В. И. Качалов, говоря о своем желании сыграть Шуйского, заметил, что в этом образе «есть кое-что от шекспировской романтики»391. Шекспировское начало и хотел воплотить Станиславский не в трагедийных ролях самого Шекспира, но в роли русской трагедии, которой открылся Художественный театр и в которой сыграл последнюю свою роль Станиславский.

Но в последние годы жизни, совершенно отойдя от актерской работы, он говорит об одной роли, которую хотел бы еще сыграть. Это не чеховская роль, не роль в русской драме или европейской комедии. Это шекспировский король Лир392. Роль, которую играли современные Станиславскому Росси и Барнай, Поссарт и Сальвини. Новые философские грани которой блистательно раскрыл и 30‑е годы С. Михоэлс В его трактовке это была «трагедия {363} познания, Трагедия банкротства мудрости Лира»393. Станиславский, возможно, продолжил бы ту традицию, в которой играл любимейший его актер Сальвини.
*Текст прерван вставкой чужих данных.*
/-- A DIAG_LINK_RETRAIN of this link ends with the trained lanes (R72, R255). -/
def diagLinkDone (k lanes : Nat) (s : State) : State :=
  match s.prog.find? (fun g => g.pkt.op == 0x0A02 && (unitRyt (g.pkt.f 0 4) == k || unitRyt (g.pkt.f 0 4) == rytPeer k)) with
  | some g => finish g stDone 1 lanes s
  | none => s

def rytLog (k : Nat) (s : State) : State :=
  let u := hubSide k
  let r := rytOf s u
  logNow (halfOf (u / 32 - 16)) (rpt (rytUnit u) 2 clsCE 0x0501 (res [(1, u % 32), (1, r.width), (1, r.pwidth), (1, r.spares)])) s

/-- RYTUM_FENCE: the module is out of service, its flits go to the surviving modules (R253). -/
def fenceLink (k : Nat) (s : State) : State :=
  let u := hubSide k
  let s1 := both k (fun r => { r with st := .fenced, width := 0, replay := [], solo := false }) s
  diagLinkDone k 0 (logNow (halfOf (u / 32 - 16)) (rpt (rytUnit u) 2 clsCR 0x0502 (u % 32)) (rebucket k s1))

/-- RYTUM_TRAINING_END with the data lanes and spare lanes that failed the pattern test (R252, R253). A side that trains
alone after its reset leaves the other as it is (R255). -/
def runTrainEnd (k failed spareFailed : Nat) (s : State) : State :=
  let r := rytOf s k
  if r.st ≠ .training then s
  else
    let good := 4 - popBits spareFailed 0 4
    let retrain := decide (r.width ≠ 0)
    match trainWidth failed good (decide (3 ≤ r.attempt)) with
    | some (w, sp, ln) =>
      let upd := fun (x : Ryt) => { x with
        st := .up, width := w, pwidth := if r.solo then x.pwidth else w, spares := sp, lanes := ln, attempt := 0, missed := 0,
        replay := [], nak := none, solo := false, retrains := if retrain then sat (x.retrains + 1) 255 else x.retrains }
      if r.solo then updRyt k upd s
      else
        let s1 := both k upd s
        let s2 := if w = r.width then s1 else rebucket k s1
        let s3 := if retrain then bump (rytUnit (rytPeer k)) 0x304 1 (bump (rytUnit k) 0x304 1 (rytLog k s2)) else s2
        diagLinkDone k (if w = 3 then 64 else 32) s3
    | none =>
      if 3 ≤ r.attempt then fenceLink k s
      else if r.solo then updRyt k (fun x => { x with attempt := x.attempt + 1 }) s
      else both k (fun x => { x with attempt := r.attempt + 1 }) s

/-- Links of a hub to its dies start training; the Breakwater too when `bw` is set (R545). -/
def trainLinks (h : Half) (bw : Bool) (s : State) : State :=
  let ks := (upTo 16).map (fun m => rytKey (16 + h.n) m) ++ (if bw then (upTo 8).map (fun m => rytKey 16 (16 + m)) else [])
  ks.foldl (fun t k =>
    if rytPresent t k then both k (fun _ => { Ryt.reset with st := .training }) t else t) s

/-! ### Heartbeats, clocks, resets (R255, R259, R540) -/

/-- HEARTBEAT_SEND: WIDTH goes to the peer; the period counts as missed until the peer's own heartbeat arrives. -/
def runHbSend (k : Nat) (s : State) : State :=
  let r := rytOf s k
  if ¬ (r.st = .up ∨ r.st = .hold) then s
  else updRyt (rytPeer k) (fun p => { p with hb := some r.width }) (updRyt k (fun x => { x with missed := x.missed + 1 }) s)

/-- HEARTBEAT: a differing width freezes credits; the retrain follows. -/
def runHb (k : Nat) (s : State) : State :=
  match (rytOf s k).hb with
  | none => s
  | some w => updRyt k (fun x => { x with hb := none, pwidth := w, missed := 0, st := if x.st = .up ∧ w ≠ x.width then .hold else x.st }) s

/-- Modules of a die, or a hub's Breakwater modules. -/
def nodeMods (d : Nat) : List Nat := if d < 16 then [rytKey d 0, rytKey d 1] else (upTo 8).map (fun i => rytKey d (16 + i))

/-- FORWARDED_CLOCK_LOSS of a die, or of Hub B (17): the standby PLL takes over and its modules retrain in mesochronous
mode (R259). -/
def runClockFwdLoss (d : Nat) (s : State) : State :=
  if ¬ (if d < 16 then diePresent s d else d == 17 && hubPresent s .b) ∨ s.fab.standby.contains d then s
  else
    let s1 := updFab (fun x => { x with standby := setIns x.standby d }) s
    let meso := fun (r : Ryt) => { r with st := if r.st = .up then .hold else r.st, clkmode := true }
    (nodeMods d).foldl (fun t k => if (rytOf t k).st = .down ∨ (rytOf t k).st = .fenced then t else both k meso t) s1

/-- MODULE_RESET: one side of a module restarts and trains alone (R540). -/
def runModuleReset (k : Nat) (s : State) : State :=
  if ¬ rytPresent s k ∨ (rytOf s k).st = .fenced ∨ (rytOf s k).st = .down then s
  else updRyt k (fun r => { r with st := .training, width := 0, pwidth := 0, spares := 0, lanes := 0, attempt := 0, replay := [],
                                   nextSeq := 0, rxNext := 0, fails := 0, replays := [], missed := 0, hb := none, nak := none, solo := true }) s
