/-- The in-flight column of R41 has ended in a half. -/
def halfDrained (s : State) (h : Half) : Bool :=
  !opsOpen s h && openAppends s h == 0 && (ldgOf s h).sigq == [] && !s.prog.any (fun g => g.pkt.src.half == h && g.pkt.op != 0x0101) &&
  s.units.engs.all (fun e => e.1 / 8 != h.n || e.2.cur.isNone) &&
  s.units.chs.all (fun e => e.1 / 128 != h.n || e.2.st != 2) &&
  s.att.ports.all (fun e => e.1 / 2 != h.n || e.2.reqs == [])

/-- No work that keeps a re-initialising transition from starting (R39). -/
def reinitClear (s : State) : Bool := (halvesOf s).all (fun h => iftFree s h && openAppends s h == 0)

/-- A MODE_SET other than a drain's own is in progress as `g`. -/
def modeDone (g : Option Prog) (status : Nat) (s : State) : State :=
  if status = stFailed then failOpt g 0 s else finishOpt g status 4 (sysMode s) s

/-- DRAIN_COMPLETE: the package goes on to its follow-on mode: HOLD at once, a re-initialising transition by its own steps
(R39, R47, R68); and half-named drains of SPLIT (R48). -/
def runDrainComplete (half : Option Half) (s : State) : State :=
  match half with
  | some h =>
    (match s.pkg.htrans.get h with
      | some t =>
        if t.phase ≠ 1 ∨ ¬ halfDrained s h then s
        else
          let s2 := heldHalf false h t.cmd (updPkg (fun p => { p with htrans := p.htrans.set h none }) s)
          if s2.pkg.hstate.get h.other = .held then enterHold false stDone t.cmd s2
          else finishOpt t.cmd stDone 4 (sysMode s2) s2
      | none => s)
  | none =>
    match s.pkg.mode, s.pkg.trans with
    | .drain, some t =>
      if t.phase ≠ 1 ∨ ¬ (halvesOf s).all (halfDrained s) then s
      else if t.follow = .hold then enterHold false (if t.cmd.isSome then stDone else 0xFF) t.cmd s
      else if reinitClear s then updPkg (fun p => { p with trans := some { t with phase := 2 } }) s
      else s
    | _, _ => s

/-- What the drain limit stops in a half: the current job of each engine ends FAILED, checkpoints not signed are dropped
(R41, R429). -/
def limitStop (h : Half) (s : State) : State :=
  let s1 := (upTo 8).foldl (fun t e => sealEndEarly h e stFailed 0 t) s
  updLdg h (fun l => { l with sigq := [], streams := l.streams.map (fun x => (x.1, { x.2 with ckpt := none })) }) s1

/-- DRAIN_LIMIT_EXPIRY: HOLD follows, or the package returns to its source mode with work open (R38, R39, R41). -/
def runDrainLimit (half : Option Half) (s : State) : State :=
  match half with
  | some h =>
    (match s.pkg.htrans.get h with
      | some t =>
        if t.phase ≠ 1 then s
        else
          let s2 := heldHalf false h t.cmd (updPkg (fun p => { p with htrans := p.htrans.set h none }) (limitStop h s))
          if s2.pkg.hstate.get h.other = .held then enterHold false stDone t.cmd s2
          else finishOpt t.cmd stDone 4 (sysMode s2) s2
      | none => s)
  | none =>
    match s.pkg.mode, s.pkg.trans with
    | .drain, some t =>
      if t.phase ≠ 1 then s
      else
        let s1 := (halvesOf s).foldl (fun u h => limitStop h u) s
        if t.follow = .hold then enterHold false (if t.cmd.isSome then stDone else 0xFF) t.cmd s1
        else if (halvesOf s).all (halfDrained s1) ∧ reinitClear s1 then updPkg (fun p => { p with trans := some { t with phase := 2 } }) s1
        else updPkg (fun p => { p with trans := some { t with phase := 3 } }) s1
    | _, _ => s

/-- Halves that drained run again. -/
def undrain (s : State) : State :=
  updPkg (fun p => { p with hstate := ⟨if p.hstate.a = .draining then .running else p.hstate.a,
                                       if p.hstate.b = .draining then .running else p.hstate.b⟩ }) s

/-- Queue heads that a drain froze move again (R41). -/
def thawQueues (s : State) : State := s.att.qps.foldl (fun t e => qpServe e.1 t) s

/-! ### Loss of a half in MIRRORED mode (R45, R223, R336, R431, R560) -/

/-- LCN_LOST entries (R45, R556). -/
def loseLcns (by_ : Half) (ls : List Nat) (s : State) : State :=
  ls.foldl (fun t l =>
    logNow by_ (rpt (hmUnit by_) 3 clsUC 0x0904 l)
      (updLcn l (fun k => { k with lost := true, last := some ((coreOf t l).getD ((k.last).getD (homeCore t l))), parked := false, bare := false })
        { t with parks := t.parks.filter (fun x => x ≠ l), images := tset none t.images l none })) s

/-- The place an item of the lost hub has at the surviving one: its own items after the survivor's own, and what it had itself
adopted back in their places. -/
def swapKey (n k : Nat) : Nat := if k < n then n + k else k - n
Раскрыл бы трагедию обманутого человека, простодушно-честного Лира. Раскрыл бы то стремление к правде и добру, которое было постоянной темой Станиславского.

Но короля Лира он не сыграл. И вообще больше не сыграл ни одной новой роли за те шесть лет, что отделяют исполнение роли Ивана Шуйского от последнего появления Станиславского на сцене.